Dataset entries

----------

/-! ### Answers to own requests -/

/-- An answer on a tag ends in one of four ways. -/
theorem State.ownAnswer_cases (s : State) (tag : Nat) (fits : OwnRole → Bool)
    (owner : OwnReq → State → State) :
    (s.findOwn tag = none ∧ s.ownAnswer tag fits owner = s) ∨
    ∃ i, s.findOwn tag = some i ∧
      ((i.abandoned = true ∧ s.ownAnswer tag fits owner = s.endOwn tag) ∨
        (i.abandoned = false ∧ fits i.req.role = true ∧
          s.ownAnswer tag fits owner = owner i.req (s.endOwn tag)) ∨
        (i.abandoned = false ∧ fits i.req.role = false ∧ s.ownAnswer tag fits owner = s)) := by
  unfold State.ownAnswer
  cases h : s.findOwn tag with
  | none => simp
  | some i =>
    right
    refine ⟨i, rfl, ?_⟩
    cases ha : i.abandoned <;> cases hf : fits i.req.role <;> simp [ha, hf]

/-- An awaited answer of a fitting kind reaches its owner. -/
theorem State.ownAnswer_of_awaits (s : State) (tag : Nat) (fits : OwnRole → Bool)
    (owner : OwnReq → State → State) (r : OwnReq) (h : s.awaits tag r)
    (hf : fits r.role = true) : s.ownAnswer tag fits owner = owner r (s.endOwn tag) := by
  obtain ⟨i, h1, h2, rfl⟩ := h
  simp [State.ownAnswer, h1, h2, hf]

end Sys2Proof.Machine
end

----------

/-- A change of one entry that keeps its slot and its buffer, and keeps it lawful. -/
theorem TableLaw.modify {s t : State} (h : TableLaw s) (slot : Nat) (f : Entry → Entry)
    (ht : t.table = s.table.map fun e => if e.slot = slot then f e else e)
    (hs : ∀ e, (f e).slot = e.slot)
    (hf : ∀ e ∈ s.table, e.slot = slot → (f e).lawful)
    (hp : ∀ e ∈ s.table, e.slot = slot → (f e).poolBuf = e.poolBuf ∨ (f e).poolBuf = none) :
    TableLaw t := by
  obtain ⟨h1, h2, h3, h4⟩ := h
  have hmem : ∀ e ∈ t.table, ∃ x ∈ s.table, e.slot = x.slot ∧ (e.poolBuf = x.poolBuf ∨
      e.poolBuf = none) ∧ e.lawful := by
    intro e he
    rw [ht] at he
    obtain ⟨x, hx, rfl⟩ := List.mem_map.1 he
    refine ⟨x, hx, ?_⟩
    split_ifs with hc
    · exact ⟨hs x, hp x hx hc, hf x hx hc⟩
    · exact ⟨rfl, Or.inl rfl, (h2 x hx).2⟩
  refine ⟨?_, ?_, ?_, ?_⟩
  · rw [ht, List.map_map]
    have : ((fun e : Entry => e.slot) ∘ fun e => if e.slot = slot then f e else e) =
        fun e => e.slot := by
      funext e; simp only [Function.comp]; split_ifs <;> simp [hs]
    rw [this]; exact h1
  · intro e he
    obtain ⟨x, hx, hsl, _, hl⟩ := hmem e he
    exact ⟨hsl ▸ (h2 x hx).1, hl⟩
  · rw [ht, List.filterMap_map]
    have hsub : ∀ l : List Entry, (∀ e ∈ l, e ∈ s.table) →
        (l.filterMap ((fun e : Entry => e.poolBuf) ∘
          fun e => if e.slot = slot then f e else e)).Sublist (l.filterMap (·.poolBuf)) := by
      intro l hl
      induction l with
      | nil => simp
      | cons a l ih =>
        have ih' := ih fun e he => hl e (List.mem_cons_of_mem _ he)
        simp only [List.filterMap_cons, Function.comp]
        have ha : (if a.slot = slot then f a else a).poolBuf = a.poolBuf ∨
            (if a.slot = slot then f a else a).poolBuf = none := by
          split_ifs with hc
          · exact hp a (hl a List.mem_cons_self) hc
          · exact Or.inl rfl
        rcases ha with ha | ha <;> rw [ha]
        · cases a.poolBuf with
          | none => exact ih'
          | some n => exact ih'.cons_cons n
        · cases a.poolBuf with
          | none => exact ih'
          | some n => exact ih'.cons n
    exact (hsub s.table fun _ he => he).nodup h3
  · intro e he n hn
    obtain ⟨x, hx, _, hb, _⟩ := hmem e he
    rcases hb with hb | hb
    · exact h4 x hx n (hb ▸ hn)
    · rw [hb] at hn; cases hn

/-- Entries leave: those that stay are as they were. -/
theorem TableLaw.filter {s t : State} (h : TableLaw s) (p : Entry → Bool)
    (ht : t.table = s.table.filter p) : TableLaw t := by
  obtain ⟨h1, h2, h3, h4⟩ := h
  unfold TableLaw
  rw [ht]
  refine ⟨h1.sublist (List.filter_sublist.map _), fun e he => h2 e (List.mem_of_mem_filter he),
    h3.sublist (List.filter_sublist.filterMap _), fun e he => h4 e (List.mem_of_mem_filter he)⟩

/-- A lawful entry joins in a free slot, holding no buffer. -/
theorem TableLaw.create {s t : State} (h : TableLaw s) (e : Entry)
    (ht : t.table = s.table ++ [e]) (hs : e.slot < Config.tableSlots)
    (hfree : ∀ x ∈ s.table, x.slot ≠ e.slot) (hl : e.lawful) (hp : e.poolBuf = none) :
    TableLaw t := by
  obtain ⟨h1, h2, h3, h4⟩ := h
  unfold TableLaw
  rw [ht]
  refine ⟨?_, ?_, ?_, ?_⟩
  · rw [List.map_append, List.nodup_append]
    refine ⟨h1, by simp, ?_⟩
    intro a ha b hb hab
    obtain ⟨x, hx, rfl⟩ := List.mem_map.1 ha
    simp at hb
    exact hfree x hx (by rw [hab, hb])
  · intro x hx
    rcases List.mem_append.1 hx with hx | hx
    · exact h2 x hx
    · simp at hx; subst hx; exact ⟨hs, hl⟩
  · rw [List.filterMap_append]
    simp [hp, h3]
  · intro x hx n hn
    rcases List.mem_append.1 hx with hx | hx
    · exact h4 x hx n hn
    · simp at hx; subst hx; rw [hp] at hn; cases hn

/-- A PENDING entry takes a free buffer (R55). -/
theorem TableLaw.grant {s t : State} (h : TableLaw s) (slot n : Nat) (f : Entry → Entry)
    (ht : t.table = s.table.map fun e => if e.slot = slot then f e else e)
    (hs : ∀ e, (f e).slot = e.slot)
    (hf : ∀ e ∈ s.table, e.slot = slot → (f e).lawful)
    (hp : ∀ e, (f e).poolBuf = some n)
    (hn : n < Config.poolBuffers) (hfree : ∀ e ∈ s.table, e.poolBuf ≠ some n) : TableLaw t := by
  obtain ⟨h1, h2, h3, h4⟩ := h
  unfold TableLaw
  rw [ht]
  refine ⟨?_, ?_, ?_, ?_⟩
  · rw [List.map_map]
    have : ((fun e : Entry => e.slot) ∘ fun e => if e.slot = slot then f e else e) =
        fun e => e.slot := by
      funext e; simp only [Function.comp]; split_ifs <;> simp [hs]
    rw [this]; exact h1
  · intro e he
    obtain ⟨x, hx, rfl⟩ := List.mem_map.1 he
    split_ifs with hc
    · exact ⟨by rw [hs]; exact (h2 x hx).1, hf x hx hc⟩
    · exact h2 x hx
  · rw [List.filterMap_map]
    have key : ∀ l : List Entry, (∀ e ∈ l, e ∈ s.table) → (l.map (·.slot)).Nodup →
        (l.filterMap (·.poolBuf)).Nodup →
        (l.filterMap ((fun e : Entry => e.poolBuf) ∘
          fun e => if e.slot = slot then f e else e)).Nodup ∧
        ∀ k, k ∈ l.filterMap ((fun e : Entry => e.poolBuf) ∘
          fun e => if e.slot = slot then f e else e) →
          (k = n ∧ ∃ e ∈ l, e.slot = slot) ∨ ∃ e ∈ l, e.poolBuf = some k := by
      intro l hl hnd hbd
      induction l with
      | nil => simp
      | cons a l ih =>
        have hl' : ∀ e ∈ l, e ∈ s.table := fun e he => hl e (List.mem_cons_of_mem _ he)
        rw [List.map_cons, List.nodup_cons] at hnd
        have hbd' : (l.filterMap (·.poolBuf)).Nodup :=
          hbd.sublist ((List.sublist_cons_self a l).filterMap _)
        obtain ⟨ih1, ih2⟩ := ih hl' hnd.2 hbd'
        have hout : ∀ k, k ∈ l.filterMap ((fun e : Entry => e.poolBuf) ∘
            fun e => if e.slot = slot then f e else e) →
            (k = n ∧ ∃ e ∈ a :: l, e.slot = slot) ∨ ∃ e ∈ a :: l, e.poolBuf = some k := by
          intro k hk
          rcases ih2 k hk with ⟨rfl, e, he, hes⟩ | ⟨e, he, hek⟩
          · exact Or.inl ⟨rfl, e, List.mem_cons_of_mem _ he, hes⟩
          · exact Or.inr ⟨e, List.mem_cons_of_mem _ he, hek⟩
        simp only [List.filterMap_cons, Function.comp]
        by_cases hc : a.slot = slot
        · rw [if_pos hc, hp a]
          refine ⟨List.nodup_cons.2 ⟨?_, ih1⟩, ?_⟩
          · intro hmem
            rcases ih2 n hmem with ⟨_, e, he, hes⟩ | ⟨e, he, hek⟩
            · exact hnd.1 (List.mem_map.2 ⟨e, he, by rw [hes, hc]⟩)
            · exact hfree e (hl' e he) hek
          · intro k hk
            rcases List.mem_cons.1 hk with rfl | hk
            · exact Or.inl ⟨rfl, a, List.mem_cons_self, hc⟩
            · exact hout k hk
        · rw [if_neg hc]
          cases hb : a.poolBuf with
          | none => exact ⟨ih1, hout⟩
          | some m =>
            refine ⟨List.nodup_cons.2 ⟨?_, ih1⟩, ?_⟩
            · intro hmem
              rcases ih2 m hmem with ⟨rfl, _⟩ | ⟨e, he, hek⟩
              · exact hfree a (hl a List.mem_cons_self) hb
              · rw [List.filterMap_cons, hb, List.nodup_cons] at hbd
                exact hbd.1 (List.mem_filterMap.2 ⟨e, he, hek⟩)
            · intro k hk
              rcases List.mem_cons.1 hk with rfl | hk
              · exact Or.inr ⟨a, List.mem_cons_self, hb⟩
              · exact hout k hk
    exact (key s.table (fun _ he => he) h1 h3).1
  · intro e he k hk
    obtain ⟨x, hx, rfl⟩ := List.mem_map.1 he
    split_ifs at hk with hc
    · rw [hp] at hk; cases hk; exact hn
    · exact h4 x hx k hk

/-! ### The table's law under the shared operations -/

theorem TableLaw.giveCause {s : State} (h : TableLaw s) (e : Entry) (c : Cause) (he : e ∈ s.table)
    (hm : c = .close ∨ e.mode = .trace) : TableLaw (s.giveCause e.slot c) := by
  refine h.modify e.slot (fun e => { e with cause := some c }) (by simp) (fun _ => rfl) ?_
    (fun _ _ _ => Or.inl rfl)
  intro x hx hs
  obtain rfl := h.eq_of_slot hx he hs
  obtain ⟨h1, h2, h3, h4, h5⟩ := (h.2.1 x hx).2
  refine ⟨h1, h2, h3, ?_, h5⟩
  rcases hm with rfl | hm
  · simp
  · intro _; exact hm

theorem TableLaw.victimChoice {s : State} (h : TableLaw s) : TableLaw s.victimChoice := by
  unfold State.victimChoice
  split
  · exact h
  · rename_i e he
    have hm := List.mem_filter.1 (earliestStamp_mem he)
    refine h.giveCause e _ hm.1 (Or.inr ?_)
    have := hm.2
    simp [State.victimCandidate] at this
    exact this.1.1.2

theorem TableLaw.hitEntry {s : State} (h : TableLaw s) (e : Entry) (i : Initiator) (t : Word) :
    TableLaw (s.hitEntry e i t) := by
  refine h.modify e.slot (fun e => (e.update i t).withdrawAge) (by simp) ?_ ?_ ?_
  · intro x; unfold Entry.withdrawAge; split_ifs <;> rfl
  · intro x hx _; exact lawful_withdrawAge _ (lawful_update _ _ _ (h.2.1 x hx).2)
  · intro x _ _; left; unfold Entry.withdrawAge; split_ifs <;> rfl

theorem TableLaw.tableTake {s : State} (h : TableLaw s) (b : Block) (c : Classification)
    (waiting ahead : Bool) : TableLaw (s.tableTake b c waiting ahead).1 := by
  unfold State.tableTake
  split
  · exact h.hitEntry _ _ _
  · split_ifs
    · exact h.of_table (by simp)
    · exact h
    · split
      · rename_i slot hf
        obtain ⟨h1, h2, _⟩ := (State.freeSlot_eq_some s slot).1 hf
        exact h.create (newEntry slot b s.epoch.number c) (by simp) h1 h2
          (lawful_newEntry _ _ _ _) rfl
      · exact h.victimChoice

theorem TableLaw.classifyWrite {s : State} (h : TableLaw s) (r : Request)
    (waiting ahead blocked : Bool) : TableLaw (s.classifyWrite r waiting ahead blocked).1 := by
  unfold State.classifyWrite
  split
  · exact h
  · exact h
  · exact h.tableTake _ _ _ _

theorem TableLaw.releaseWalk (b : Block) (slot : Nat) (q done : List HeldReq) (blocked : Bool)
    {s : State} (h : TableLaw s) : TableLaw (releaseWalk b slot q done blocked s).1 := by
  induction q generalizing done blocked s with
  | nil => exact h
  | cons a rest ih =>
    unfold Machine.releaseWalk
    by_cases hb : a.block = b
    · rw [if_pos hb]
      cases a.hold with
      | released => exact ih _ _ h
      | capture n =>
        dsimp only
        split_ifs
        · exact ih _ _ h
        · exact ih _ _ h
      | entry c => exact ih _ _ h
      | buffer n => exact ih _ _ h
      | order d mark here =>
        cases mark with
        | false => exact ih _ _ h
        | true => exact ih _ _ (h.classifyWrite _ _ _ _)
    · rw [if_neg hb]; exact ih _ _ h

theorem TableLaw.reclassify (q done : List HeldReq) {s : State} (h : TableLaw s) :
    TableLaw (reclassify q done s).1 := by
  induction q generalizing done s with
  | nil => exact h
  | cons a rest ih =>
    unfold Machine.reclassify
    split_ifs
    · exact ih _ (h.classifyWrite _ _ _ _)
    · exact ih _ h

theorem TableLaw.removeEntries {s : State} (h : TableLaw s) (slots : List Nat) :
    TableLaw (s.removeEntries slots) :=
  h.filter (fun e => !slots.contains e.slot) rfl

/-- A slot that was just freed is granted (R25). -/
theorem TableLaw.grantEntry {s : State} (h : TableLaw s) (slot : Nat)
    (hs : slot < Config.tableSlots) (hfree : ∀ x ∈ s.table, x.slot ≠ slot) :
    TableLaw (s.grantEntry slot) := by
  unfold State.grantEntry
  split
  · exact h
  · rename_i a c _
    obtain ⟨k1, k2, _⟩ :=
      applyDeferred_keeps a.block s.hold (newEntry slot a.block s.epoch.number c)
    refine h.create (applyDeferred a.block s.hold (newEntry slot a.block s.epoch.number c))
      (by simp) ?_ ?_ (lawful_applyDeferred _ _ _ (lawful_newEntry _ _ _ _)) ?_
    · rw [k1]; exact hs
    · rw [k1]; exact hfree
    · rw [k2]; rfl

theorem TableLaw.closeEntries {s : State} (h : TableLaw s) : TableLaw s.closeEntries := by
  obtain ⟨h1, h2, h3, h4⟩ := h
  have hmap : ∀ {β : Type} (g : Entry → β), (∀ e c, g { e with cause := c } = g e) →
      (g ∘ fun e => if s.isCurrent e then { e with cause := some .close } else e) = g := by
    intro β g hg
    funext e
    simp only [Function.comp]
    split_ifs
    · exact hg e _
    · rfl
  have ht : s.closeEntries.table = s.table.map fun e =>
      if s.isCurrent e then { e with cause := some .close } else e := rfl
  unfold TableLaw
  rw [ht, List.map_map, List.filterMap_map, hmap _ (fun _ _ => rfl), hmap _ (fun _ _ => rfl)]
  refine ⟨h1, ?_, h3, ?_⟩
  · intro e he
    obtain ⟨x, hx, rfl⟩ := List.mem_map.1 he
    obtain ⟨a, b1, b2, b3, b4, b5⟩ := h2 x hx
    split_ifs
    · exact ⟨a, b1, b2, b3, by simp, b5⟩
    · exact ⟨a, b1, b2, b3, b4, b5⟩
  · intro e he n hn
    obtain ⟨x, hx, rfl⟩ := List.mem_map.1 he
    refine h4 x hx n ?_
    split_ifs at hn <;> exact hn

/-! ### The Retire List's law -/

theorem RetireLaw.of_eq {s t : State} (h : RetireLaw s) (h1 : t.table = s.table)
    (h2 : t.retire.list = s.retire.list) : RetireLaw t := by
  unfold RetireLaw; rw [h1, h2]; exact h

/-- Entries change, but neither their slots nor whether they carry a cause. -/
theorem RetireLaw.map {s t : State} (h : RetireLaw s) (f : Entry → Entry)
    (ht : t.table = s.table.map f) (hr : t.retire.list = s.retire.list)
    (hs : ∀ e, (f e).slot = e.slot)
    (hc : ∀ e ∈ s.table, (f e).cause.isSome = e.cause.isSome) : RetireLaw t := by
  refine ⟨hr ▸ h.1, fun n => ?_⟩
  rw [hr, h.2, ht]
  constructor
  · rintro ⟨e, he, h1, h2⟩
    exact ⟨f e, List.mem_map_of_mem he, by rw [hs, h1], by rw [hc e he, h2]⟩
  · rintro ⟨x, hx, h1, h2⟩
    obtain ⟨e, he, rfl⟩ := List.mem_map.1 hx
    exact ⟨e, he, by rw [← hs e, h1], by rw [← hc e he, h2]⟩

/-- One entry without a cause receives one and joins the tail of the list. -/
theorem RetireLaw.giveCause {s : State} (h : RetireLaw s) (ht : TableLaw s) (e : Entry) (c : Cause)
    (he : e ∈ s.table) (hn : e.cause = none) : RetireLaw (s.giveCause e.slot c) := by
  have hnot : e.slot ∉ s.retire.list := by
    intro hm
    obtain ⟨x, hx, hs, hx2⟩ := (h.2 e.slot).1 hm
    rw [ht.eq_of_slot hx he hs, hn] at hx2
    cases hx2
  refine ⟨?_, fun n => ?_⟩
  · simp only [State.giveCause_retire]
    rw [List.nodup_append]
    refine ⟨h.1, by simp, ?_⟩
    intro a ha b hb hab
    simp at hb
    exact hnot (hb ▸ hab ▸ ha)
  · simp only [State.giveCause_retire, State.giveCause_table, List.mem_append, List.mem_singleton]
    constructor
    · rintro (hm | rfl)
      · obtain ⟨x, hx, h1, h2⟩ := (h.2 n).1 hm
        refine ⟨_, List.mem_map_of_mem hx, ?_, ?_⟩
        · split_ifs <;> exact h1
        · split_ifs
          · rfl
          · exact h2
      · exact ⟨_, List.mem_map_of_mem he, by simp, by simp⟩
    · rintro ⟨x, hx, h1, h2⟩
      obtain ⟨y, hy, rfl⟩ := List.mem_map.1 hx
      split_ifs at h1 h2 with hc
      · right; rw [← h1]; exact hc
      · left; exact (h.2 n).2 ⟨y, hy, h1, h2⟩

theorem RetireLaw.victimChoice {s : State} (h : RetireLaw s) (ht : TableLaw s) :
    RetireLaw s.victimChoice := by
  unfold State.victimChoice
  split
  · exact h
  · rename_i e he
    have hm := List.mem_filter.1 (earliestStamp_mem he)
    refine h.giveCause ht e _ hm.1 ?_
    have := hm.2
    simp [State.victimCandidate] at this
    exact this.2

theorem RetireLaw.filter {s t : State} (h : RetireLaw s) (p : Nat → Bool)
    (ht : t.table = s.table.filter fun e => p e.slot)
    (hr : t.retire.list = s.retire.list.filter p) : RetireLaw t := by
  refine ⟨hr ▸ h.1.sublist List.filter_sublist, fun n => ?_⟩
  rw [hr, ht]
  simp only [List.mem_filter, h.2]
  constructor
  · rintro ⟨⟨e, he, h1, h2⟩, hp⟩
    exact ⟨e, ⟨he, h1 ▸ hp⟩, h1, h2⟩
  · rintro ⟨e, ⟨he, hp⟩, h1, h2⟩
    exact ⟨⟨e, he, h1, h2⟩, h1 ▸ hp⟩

----------

From the entries above, give again exactly the lines running from the line with "unfold State.grantEntry" to the line with "by simp, b5⟩"; include both of those lines.

RESPONSE
  unfold State.grantEntry
  split
  · exact h
  · rename_i a c _
    obtain ⟨k1, k2, _⟩ :=
      applyDeferred_keeps a.block s.hold (newEntry slot a.block s.epoch.number c)
    refine h.create (applyDeferred a.block s.hold (newEntry slot a.block s.epoch.number c))
      (by simp) ?_ ?_ (lawful_applyDeferred _ _ _ (lawful_newEntry _ _ _ _)) ?_
    · rw [k1]; exact hs
    · rw [k1]; exact hfree
    · rw [k2]; rfl

theorem TableLaw.closeEntries {s : State} (h : TableLaw s) : TableLaw s.closeEntries := by
  obtain ⟨h1, h2, h3, h4⟩ := h
  have hmap : ∀ {β : Type} (g : Entry → β), (∀ e c, g { e with cause := c } = g e) →
      (g ∘ fun e => if s.isCurrent e then { e with cause := some .close } else e) = g := by
    intro β g hg
    funext e
    simp only [Function.comp]
    split_ifs
    · exact hg e _
    · rfl
  have ht : s.closeEntries.table = s.table.map fun e =>
      if s.isCurrent e then { e with cause := some .close } else e := rfl
  unfold TableLaw
  rw [ht, List.map_map, List.filterMap_map, hmap _ (fun _ _ => rfl), hmap _ (fun _ _ => rfl)]
  refine ⟨h1, ?_, h3, ?_⟩
  · intro e he
    obtain ⟨x, hx, rfl⟩ := List.mem_map.1 he
    obtain ⟨a, b1, b2, b3, b4, b5⟩ := h2 x hx
    split_ifs
    · exact ⟨a, b1, b2, b3, by simp, b5⟩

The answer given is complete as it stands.